"Во власти опиума" - читать интересную книгу автора (Фаррер Клод)

НАСЕКОМЫЕ

Дворец Тонг-Дока в конце города-столицы Востока, непризнанной столицы с монгольским и малайским населением. Сухощавые и смуглые туземцы страдают под игом белых варваров, пришедших с Запада. Дворец Тонг-Дока не похож на те громоздкие здания, со множеством башенок и колонн, которые так нравятся победителям. Старый князь изменнически и раболепно пренебрег своей честью патриота и долгом верноподданного. Он отказался от культа своих предков, которым была проникнута его скептическая философия, и объявил себя европейцем, демократом и католиком, но сохранил любовь к своеобразному искусству своей расы, в чем впрочем находил нужным неустанно извиняться. Дворец Тонг-Дока находится в тени высоких кедров. В нем мраморные полы и стены из слоновой кости. Крыши из лакированного фарфора. Повсюду перламутровые инкрустации. Под деревьями журчит вода; ветер веет и приносит прохладу в самые отдаленные залы и ни один луч солнца не проникает даже на веранды дворца.

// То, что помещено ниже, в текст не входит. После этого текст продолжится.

theorem decodeAtom_10 {w : BitVec 32} (h : bits w 5 4 = 10#4) :
    decodeAtom w = accept w [(21, 5), (3, 1)] (.redadd (bits w 16 5) (bits w 11 5) (bits w 10 1) (bits w 9 1) (bits w 4 1) (bits w 0 3)) := by
  unfold decodeAtom; rw [h]; rfl

theorem decodeAtom_11 {w : BitVec 32} (h : bits w 5 4 = 11#4) :
    decodeAtom w = accept w [(21, 5), (3, 1)] (.redmin (bits w 16 5) (bits w 11 5) (bits w 10 1) (bits w 9 1) (bits w 4 1) (bits w 0 3)) := by
  unfold decodeAtom; rw [h]; rfl

theorem decodeAtom_12 {w : BitVec 32} (h : bits w 5 4 = 12#4) :
    decodeAtom w = accept w [(21, 5), (3, 1)] (.redmax (bits w 16 5) (bits w 11 5) (bits w 10 1) (bits w 9 1) (bits w 4 1) (bits w 0 3)) := by
  unfold decodeAtom; rw [h]; rfl

theorem decodeAtom_13 {w : BitVec 32} (h : bits w 5 4 = 13#4) (k : bits w 3 2 = 1#2) :
    decodeAtom w = accept w [(11, 5), (9, 1)] (.lda (bits w 21 5) (bits w 16 5) (bits w 10 1) (bits w 0 3)) := by
  unfold decodeAtom; rw [h, k]; rfl

theorem decodeAtom_14 {w : BitVec 32} (h : bits w 5 4 = 14#4) (k : bits w 3 2 = 2#2) :
    decodeAtom w = accept w [(21, 5)] (.stl (bits w 16 5) (bits w 11 5) (bits w 10 1) (bits w 9 1) (bits w 0 3)) := by
  unfold decodeAtom; rw [h, k]; rfl

theorem decodeSync_0 {w : BitVec 32} (h : bits w 0 9 = 0#9) :
    decodeSync w = accept w [(11, 5), (9, 1)] (.sytas (bits w 21 5) (bits w 16 5) (bits w 10 1)) := by
  unfold decodeSync; rw [h]; rfl

theorem decodeSync_1 {w : BitVec 32} (h : bits w 0 9 = 1#9) :
    decodeSync w = accept w [] (.syfadd (bits w 21 5) (bits w 16 5) (bits w 11 5) (bits w 10 1) (bits w 9 1)) := by
  unfold decodeSync; rw [h]; rfl

theorem decodeSync_2 {w : BitVec 32} (h : bits w 0 9 = 2#9) :
    decodeSync w = accept w [(11, 5), (9, 1)] (.syrd (bits w 21 5) (bits w 16 5) (bits w 10 1)) := by
  unfold decodeSync; rw [h]; rfl

theorem decodeSync_3 {w : BitVec 32} (h : bits w 0 9 = 3#9) :
    decodeSync w = accept w [(21, 5)] (.sywr (bits w 16 5) (bits w 11 5) (bits w 10 1) (bits w 9 1)) := by
  unfold decodeSync; rw [h]; rfl

theorem decodeSync_4 {w : BitVec 32} (h : bits w 0 9 = 4#9) :
    decodeSync w = accept w [(21, 5)] (.sywait (bits w 16 5) (bits w 11 5) (bits w 10 1) (bits w 9 1)) := by
  unfold decodeSync; rw [h]; rfl

theorem decodeTag_0 {w : BitVec 32} (h : bits w 12 3 = 0#3) :
    decodeTag w = accept w [] (.ldff (bits w 21 5) (bits w 16 5) (bits w 15 1) (bits w 0 12)) := by
  unfold decodeTag; rw [h]; rfl

theorem decodeTag_1 {w : BitVec 32} (h : bits w 12 3 = 1#3) :
    decodeTag w = accept w [] (.ldfe (bits w 21 5) (bits w 16 5) (bits w 15 1) (bits w 0 12)) := by
  unfold decodeTag; rw [h]; rfl

theorem decodeTag_2 {w : BitVec 32} (h : bits w 12 3 = 2#3) :
    decodeTag w = accept w [] (.stef (bits w 21 5) (bits w 16 5) (bits w 15 1) (bits w 0 12)) := by
  unfold decodeTag; rw [h]; rfl

theorem decodeTag_3 {w : BitVec 32} (h : bits w 12 3 = 3#3) :
    decodeTag w = accept w [] (.stff (bits w 21 5) (bits w 16 5) (bits w 15 1) (bits w 0 12)) := by
  unfold decodeTag; rw [h]; rfl

theorem decodeTag_4 {w : BitVec 32} (h : bits w 12 3 = 4#3) :
    decodeTag w = accept w [(21, 5)] (.feclr (bits w 16 5) (bits w 15 1) (bits w 0 12)) := by
  unfold decodeTag; rw [h]; rfl

theorem decodeTag_5 {w : BitVec 32} (h : bits w 12 3 = 5#3) :
    decodeTag w = accept w [] (.feq (bits w 21 5) (bits w 16 5) (bits w 15 1) (bits w 0 12)) := by
  unfold decodeTag; rw [h]; rfl

theorem decodeVers_0 {w : BitVec 32} (h : bits w 0 9 = 0#9) :
    decodeVers w = accept w [] (.vrld (bits w 21 5) (bits w 16 5) (bits w 11 5) (bits w 10 1) (bits w 9 1)) := by
  unfold decodeVers; rw [h]; rfl

theorem decodeVers_1 {w : BitVec 32} (h : bits w 0 9 = 1#9) :
    decodeVers w = accept w [(21, 1)] (.vrldle (bits w 22 4) (bits w 16 5) (bits w 11 5) (bits w 10 1) (bits w 9 1)) := by
  unfold decodeVers; rw [h]; rfl

theorem decodeVers_2 {w : BitVec 32} (h : bits w 0 9 = 2#9) :
    decodeVers w = accept w [] (.vrst (bits w 21 5) (bits w 16 5) (bits w 11 5) (bits w 10 1) (bits w 9 1)) := by
  unfold decodeVers; rw [h]; rfl

theorem decodeVers_3 {w : BitVec 32} (h : bits w 0 9 = 3#9) :
    decodeVers w = accept w [(21, 5)] (.vrfloor (bits w 16 5) (bits w 11 5) (bits w 10 1) (bits w 9 1)) := by
  unfold decodeVers; rw [h]; rfl

theorem decodeVers_4 {w : BitVec 32} (h : bits w 0 9 = 4#9) :
    decodeVers w = accept w [(11, 5), (9, 1)] (.vrtop (bits w 21 5) (bits w 16 5) (bits w 10 1)) := by
  unfold decodeVers; rw [h]; rfl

В предназначенных ей палатах — яменах, под ритмическими взмахами панка из белого шелка, дочь Тонг-Дока, бывшая когда-то принцесса, наслаждается послеобеденным покоем.

Никто никогда не называл ее настоящим именем, и тем не менее каждый вечер с сожалением и надеждой шепчут его в темных канхасах «Хижинах.» рисовых полей.

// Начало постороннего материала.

-- ==== Sys2Proof/Laws/Exec.lean ====
section
/-! SUPPORT. Sys2Proof/Laws/Exec.lean: exec and encode at each constructor. Each is true by rfl; a proof that unfolds exec
itself waits for the equations of all constructors. -/

namespace Sys2Proof.Machine
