-- ==== Sys2Proof/Laws/State.lean ====
section
/-! SUPPORT. Sys2Proof/Laws/State.lean: what each named update of the state leaves in each field, so that no proof unfolds
a record update. -/

namespace Sys2Proof.Machine


/-! ## State.setHart -/

@[simp] theorem State.setHart_gts (s : State) (h : Hart) : (s.setHart h).gts = s.gts := rfl
@[simp] theorem State.setHart_agenda (s : State) (h : Hart) : (s.setHart h).agenda = s.agenda := rfl
@[simp] theorem State.setHart_loc (s : State) (h : Hart) : (s.setHart h).loc = s.loc := rfl
@[simp] theorem State.setHart_who (s : State) (h : Hart) : (s.setHart h).who = s.who := rfl
@[simp] theorem State.setHart_free (s : State) (h : Hart) : (s.setHart h).free = s.free := rfl
@[simp] theorem State.setHart_auto (s : State) (h : Hart) : (s.setHart h).auto = s.auto := rfl
@[simp] theorem State.setHart_others (s : State) (h : Hart) : (s.setHart h).others = s.others := rfl
@[simp] theorem State.setHart_mem (s : State) (h : Hart) : (s.setHart h).mem = s.mem := rfl
@[simp] theorem State.setHart_poison (s : State) (h : Hart) : (s.setHart h).poison = s.poison := rfl
@[simp] theorem State.setHart_dies (s : State) (h : Hart) : (s.setHart h).dies = s.dies := rfl
@[simp] theorem State.setHart_regions (s : State) (h : Hart) : (s.setHart h).regions = s.regions := rfl
@[simp] theorem State.setHart_making (s : State) (h : Hart) : (s.setHart h).making = s.making := rfl
@[simp] theorem State.setHart_sync (s : State) (h : Hart) : (s.setHart h).sync = s.sync := rfl
@[simp] theorem State.setHart_syncUpd (s : State) (h : Hart) : (s.setHart h).syncUpd = s.syncUpd := rfl
@[simp] theorem State.setHart_mirrors (s : State) (h : Hart) : (s.setHart h).mirrors = s.mirrors := rfl
@[simp] theorem State.setHart_syncMsgs (s : State) (h : Hart) : (s.setHart h).syncMsgs = s.syncMsgs := rfl
@[simp] theorem State.setHart_queues (s : State) (h : Hart) : (s.setHart h).queues = s.queues := rfl
@[simp] theorem State.setHart_served (s : State) (h : Hart) : (s.setHart h).served = s.served := rfl
@[simp] theorem State.setHart_orders (s : State) (h : Hart) : (s.setHart h).orders = s.orders := rfl
@[simp] theorem State.setHart_ctxs (s : State) (h : Hart) : (s.setHart h).ctxs = s.ctxs := rfl
@[simp] theorem State.setHart_cmds (s : State) (h : Hart) : (s.setHart h).cmds = s.cmds := rfl
@[simp] theorem State.setHart_launches (s : State) (h : Hart) : (s.setHart h).launches = s.launches := rfl
@[simp] theorem State.setHart_teams (s : State) (h : Hart) : (s.setHart h).teams = s.teams := rfl
@[simp] theorem State.setHart_nextId (s : State) (h : Hart) : (s.setHart h).nextId = s.nextId := rfl
@[simp] theorem State.setHart_ring (s : State) (h : Hart) : (s.setHart h).ring = s.ring := rfl
@[simp] theorem State.setHart_power (s : State) (h : Hart) : (s.setHart h).power = s.power := rfl
@[simp] theorem State.setHart_mig (s : State) (h : Hart) : (s.setHart h).mig = s.mig := rfl
@[simp] theorem State.setHart_links (s : State) (h : Hart) : (s.setHart h).links = s.links := rfl
@[simp] theorem State.setHart_mgmt (s : State) (h : Hart) : (s.setHart h).mgmt = s.mgmt := rfl
@[simp] theorem State.setHart_hostLines (s : State) (h : Hart) : (s.setHart h).hostLines = s.hostLines := rfl
@[simp] theorem State.setHart_remotes (s : State) (h : Hart) : (s.setHart h).remotes = s.remotes := rfl
@[simp] theorem State.setHart_hostRead (s : State) (h : Hart) : (s.setHart h).hostRead = s.hostRead := rfl
@[simp] theorem State.setHart_starts (s : State) (h : Hart) : (s.setHart h).starts = s.starts := rfl
@[simp] theorem State.setHart_timers (s : State) (h : Hart) : (s.setHart h).timers = s.timers := rfl
@[simp] theorem State.setHart_core_resident (s : State) (h : Hart) :
    (s.setHart h).core.resident = s.core.resident := rfl
@[simp] theorem State.setHart_core_icache (s : State) (h : Hart) : (s.setHart h).core.icache = s.core.icache := rfl
@[simp] theorem State.setHart_core_l1 (s : State) (h : Hart) : (s.setHart h).core.l1 = s.core.l1 := rfl
@[simp] theorem State.setHart_core_tlb (s : State) (h : Hart) : (s.setHart h).core.tlb = s.core.tlb := rfl
@[simp] theorem State.setHart_core_bobbin (s : State) (h : Hart) : (s.setHart h).core.bobbin = s.core.bobbin := rfl
@[simp] theorem State.setHart_core_xcopy (s : State) (h : Hart) : (s.setHart h).core.xcopy = s.core.xcopy := rfl
@[simp] theorem State.setHart_core_opBuf (s : State) (h : Hart) : (s.setHart h).core.opBuf = s.core.opBuf := rfl
@[simp] theorem State.setHart_core_carry (s : State) (h : Hart) : (s.setHart h).core.carry = s.core.carry := rfl
@[simp] theorem State.setHart_core_compare (s : State) (h : Hart) : (s.setHart h).core.compare = s.core.compare := rfl
@[simp] theorem State.setHart_core_laneGroups (s : State) (h : Hart) :
    (s.setHart h).core.laneGroups = s.core.laneGroups := rfl
@[simp] theorem State.setHart_core_spareGroups (s : State) (h : Hart) :
    (s.setHart h).core.spareGroups = s.core.spareGroups := rfl
@[simp] theorem State.setHart_core_spareRows (s : State) (h : Hart) :
    (s.setHart h).core.spareRows = s.core.spareRows := rfl
@[simp] theorem State.setHart_core_failedRows (s : State) (h : Hart) :
    (s.setHart h).core.failedRows = s.core.failedRows := rfl
@[simp] theorem State.setHart_core_laneErrs (s : State) (h : Hart) :
    (s.setHart h).core.laneErrs = s.core.laneErrs := rfl
@[simp] theorem State.setHart_core_stitchErrs (s : State) (h : Hart) :
    (s.setHart h).core.stitchErrs = s.core.stitchErrs := rfl
@[simp] theorem State.setHart_core_bufErrs (s : State) (h : Hart) : (s.setHart h).core.bufErrs = s.core.bufErrs := rfl
@[simp] theorem State.setHart_core_moveErrs (s : State) (h : Hart) :
    (s.setHart h).core.moveErrs = s.core.moveErrs := rfl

Верный своей хитрой политике, Тонг-Док зовет ее европейским именем Анна.

Анной зовут ее также в кругу жизнерадостных лейтенантов и мичманов, часто посещающих дворец, чтобы поиграть в теннис с дочерью Тонг-Дока, и принять из ее смуглых ручек чашку чаю, как принято у англичан, со сливками и кексами. Мадемуазель Анна улыбается и делает легкий реверанс, недаром она воспитывалась в монастыре; мадемуазель Анна прекрасно подает «шары своей партнерше — жене вице-президента. Мадемуазель Анна относится с некоторым презрением к юннамскому чаю.

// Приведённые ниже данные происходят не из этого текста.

-- ==== Sys2Proof/Laws/PerInstr.lean ====
section
/-! SUPPORT. Sys2Proof/Laws/PerInstr.lean: statements made of every instruction, one lemma for each constructor. -/

namespace Sys2Proof.Laws.RoundTrip

/-- The word of a well-formed instruction that has an encoding decodes to it. -/
def Statement (i : Instr) : Prop := i.encoded = true → i.wellFormed = true → decode (encode i) = .ok i

/-- An operation or event has no encoding. -/
theorem of_event {i : Instr} (h : encode i = 0) : Statement i := by
  intro he; simp [Instr.encoded, h] at he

— Не хотите ли прохладиться этой теплой водой, моя дорогая? — Мадемуазель Анна даже кокетничает и весьма энергично. Она это делает с таким искусством, что два адъютанта при губернаторе начинают терять голову. Дочь Тонг-Дока легко можно было бы принять за какую-нибудь «мадемуазель Анну», живущую в Париже или Лондоне, если бы этому не мешал ее восточный наряд из черного шелка, перехваченного золотыми застежками, и аннамитские сандалии, обнаруживающие безукоризненную азиатскую ножку; в особенности она отличается от европейских женщин своеобразной своей красотой, более яркой, более тонкой, более породистой и такой таинственной. Но все же дочь Тонг-Дока отстранилась от своей расы с ее печальной судьбой. Дочь Тонг-Дока не знает языков древней Империи и, говоря о тех, кому надлежало бы быть ее вассалами, она называет их «туземцами».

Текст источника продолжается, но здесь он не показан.